_Exercise directions_:
From the records below, copy out exactly the lines from the one containing "let ms := (portOf" to the one containing "let v := leAt c 1 1", both included. Add nothing else.

_Information shown_:

/-- A dropped pair is ready: its receive lane has lock and is aligned within SKEW, and the partner's last two markers show it (R546). -/
def pairReady (s : State) (n k : Nat) : Bool :=
  let p := portOf s n
  let rx := rd s F.LNK_STATUS_RX_MASK n
  match p.markers.find k with
  | none => false
  | some a =>
    let same := (p.markers.filter fun e => bitOn rx e.1 && e.2.2.1 == a.2.1).map (·.2.2.2)
    let at_ := same ++ [a.2.2]
    bitOn (lockMask s n) k && !same.isEmpty && decide (at_.foldl max 0 ≤ at_.foldl min a.2.2 + rd s F.LNK_STATUS_SKEW n) &&
      decide (p.partnerLock.length = 2) && p.partnerLock.all fun m => bitOn (ownMask s n m) k

/-- The pairs being tried that are ready are restored by a width change (R546). -/
def restorePairs (s : State) (n : Nat) : State :=
  let now := comingMask s n
  let back := laneMask fun k => bitOn (portOf s n).tried k && !bitOn now k && pairReady s n k
  if back = 0 then s else changeWidth s n (now + back)

/-- MARKER_RX: a marker names the partner's lane, its COUNT and its LOCK_MASK, and arrives at LANE cycle `at_`; once every locked lane has a
marker of one COUNT, step 2 ends; on a LINKED port it may show that a dropped pair is ready (R531 to R533, R546). -/
def execMarkerRx (port lane : Fin 4) (block : WireBlock) (at_ : BitVec 32) (s : State) : Host.Outcome State Fault Refusal :=
  let n := port.val
  let k := lane.val
  let body := descramble block
  if portThere s n && controlIs 0x4B block == some false then .next (raise s K.LNK_EVENT_PKT_BAD n)
  else if rd s F.LNK_STATUS_STATE n = 0 ∨ controlIs 0x4B block ≠ some true then .next s
  else
    let cnt := leAt body 4 2
    let mask := leAt body 3 1 % 16
    let p := portOf s n
    let again := p.markers.any fun e => e.2.2.1 == cnt
    let locks := if again then mask :: p.partnerLock.drop 1 else (mask :: p.partnerLock).take 2
    let s := updPort s n fun p => { p with markers := p.markers.put k (leAt body 1 1 % 4, cnt, at_.toNat), partnerLock := locks }
    let lock := lockMask s n &&& rd s F.LNK_CFG_LANE_MASK n
    let ms := (portOf s n).markers.filter fun e => bitOn lock e.1
    let full := decide (ms.length = lanesIn lock) && decide (0 < ms.length) && ms.all fun e => e.2.2.1 == cnt
    .next (if inDeskew s n && full then endDeskew s n else if linked s n then restorePairs s n else s)

/-- MARKER_SEND: each transmitting lane sends a MARKER, dropped lanes that are being tried as well (R531, R546). -/
def execMarkerSend (port : Fin 4) (s : State) : Host.Outcome State Fault Refusal :=
  let n := port.val
  if rd s F.LNK_STATUS_STATE n = 0 then .next s
  else
    let p := portOf s n
    let tx := rd s F.LNK_STATUS_TX_MASK n
    let on := (upto 4).filter fun k => bitOn tx k || bitOn p.tried k
    let body := fun (k : Nat) => ctrlBlock ([0x4B, BitVec.ofNat 8 k, BitVec.ofNat 8 tx, BitVec.ofNat 8 (lockMask s n)] ++ leBytes p.count 2)
    let s := each on (fun s k => wireOut s n k ctrlHeader (body k)) (endCycle s n)
    .next (updPort s n fun p => { p with count := (p.count + 1) % 2 ^ 16 })

/-! ### Capabilities (R535, R536) -/

/-- The features that a version allows (R535). -/
def versionFeatures (v : Nat) : Nat := if v = 1 then 0x05 else 0x3F

/-- The rate of R536 from the partner's MAX_RATE and the features in use. -/
def agreedRate (s : State) (n : Nat) : Nat :=
  let r := min (rd s F.LNK_CFG_RATE n) (rd s F.LNK_PARTNER_MAX_RATE n)
  if bitOn (rd s F.LNK_NEG_ON n) 5 then r else min r 2

/-- Step 3 ends: version, features and rate are agreed; the rate changes, or at the base rate the port is LINKED (R533, R536). -/
def endCaps (s : State) (n : Nat) (c : List Byte) : State :=
  let v := leAt c 1 1
  let s := wr (wr (wr (wr (wr s F.LNK_PARTNER_KIND n 0 (leAt c 2 1)) F.LNK_PARTNER_DEVICE n 0 (leAt c 3 1)) F.LNK_PARTNER_VERSION n 0 v)
    F.LNK_PARTNER_FEATURES n 0 (leAt c 4 2)) F.LNK_PARTNER_MAX_RATE n 0 (leAt c 6 1)
  let on := leAt c 4 2 &&& 0x3F &&& versionFeatures (min 2 v)
  let s := wr (wr s F.LNK_NEG_ON n 0 on) F.LNK_NEG_OFF n 0 (0x3F - on)
  let s := if on = 0x3F then s else raise s K.LNK_EVENT_FEATURE_OFF n
  if agreedRate s n = 0 then linkUp s n (rd s F.LNK_STATUS_RX_MASK n)
  else wr (updPort s n fun p => { p with rated := false, aligning := false, since := s.time.cyc }) F.LNK_STATUS_STATE n 0 4

/-- CAP_RX: a CAP block of the partner; 8 identical ones set the own ACK, and the partner's ACK ends step 3. A version that is not supported
ends bring-up and is reported in LNK_PARTNER.VERSION, as far as its two bits hold it (R40, R533, R536; log entry 73). -/
def execCapRx (port : Fin 4) (block : WireBlock) (s : State) : Host.Outcome State Fault Refusal :=
  let n := port.val
  let body := descramble block
  if portThere s n && controlIs 0x55 block == some false then .next (raise s K.LNK_EVENT_PKT_BAD n)
  else if rd s F.LNK_STATUS_STATE n ≠ 3 ∨ controlIs 0x55 block ≠ some true then .next s
  else if leAt body 1 1 = 0 ∨ 2 < leAt body 1 1 then .next (bringupFail (wr s F.LNK_PARTNER_VERSION n 0 (leAt body 1 1)) n)
  else
    let c := bytesAt body 0 7
    let p := portOf s n
    let run := if p.cap = c then p.capRun + 1 else 1
    let ack := p.capAck || decide (8 ≤ run)
    let s := updPort s n fun p => { p with cap := c, capRun := min 8 run, capAck := ack }
    let s := if ack && !p.capAck then sendOn s n (rd s F.LNK_STATUS_TX_MASK n) (ctrlBlock (capBody s true)) else s
    .next (if bitOn (leAt body 7 1) 0 then endCaps s n c else s)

_Solution to this exercise_:
    let ms := (portOf s n).markers.filter fun e => bitOn lock e.1
    let full := decide (ms.length = lanesIn lock) && decide (0 < ms.length) && ms.all fun e => e.2.2.1 == cnt
    .next (if inDeskew s n && full then endDeskew s n else if linked s n then restorePairs s n else s)

/-- MARKER_SEND: each transmitting lane sends a MARKER, dropped lanes that are being tried as well (R531, R546). -/
def execMarkerSend (port : Fin 4) (s : State) : Host.Outcome State Fault Refusal :=
  let n := port.val
  if rd s F.LNK_STATUS_STATE n = 0 then .next s
  else
    let p := portOf s n
    let tx := rd s F.LNK_STATUS_TX_MASK n
    let on := (upto 4).filter fun k => bitOn tx k || bitOn p.tried k
    let body := fun (k : Nat) => ctrlBlock ([0x4B, BitVec.ofNat 8 k, BitVec.ofNat 8 tx, BitVec.ofNat 8 (lockMask s n)] ++ leBytes p.count 2)
    let s := each on (fun s k => wireOut s n k ctrlHeader (body k)) (endCycle s n)
    .next (updPort s n fun p => { p with count := (p.count + 1) % 2 ^ 16 })

/-! ### Capabilities (R535, R536) -/

/-- The features that a version allows (R535). -/
def versionFeatures (v : Nat) : Nat := if v = 1 then 0x05 else 0x3F

/-- The rate of R536 from the partner's MAX_RATE and the features in use. -/
def agreedRate (s : State) (n : Nat) : Nat :=
  let r := min (rd s F.LNK_CFG_RATE n) (rd s F.LNK_PARTNER_MAX_RATE n)
  if bitOn (rd s F.LNK_NEG_ON n) 5 then r else min r 2

/-- Step 3 ends: version, features and rate are agreed; the rate changes, or at the base rate the port is LINKED (R533, R536). -/
def endCaps (s : State) (n : Nat) (c : List Byte) : State :=
  let v := leAt c 1 1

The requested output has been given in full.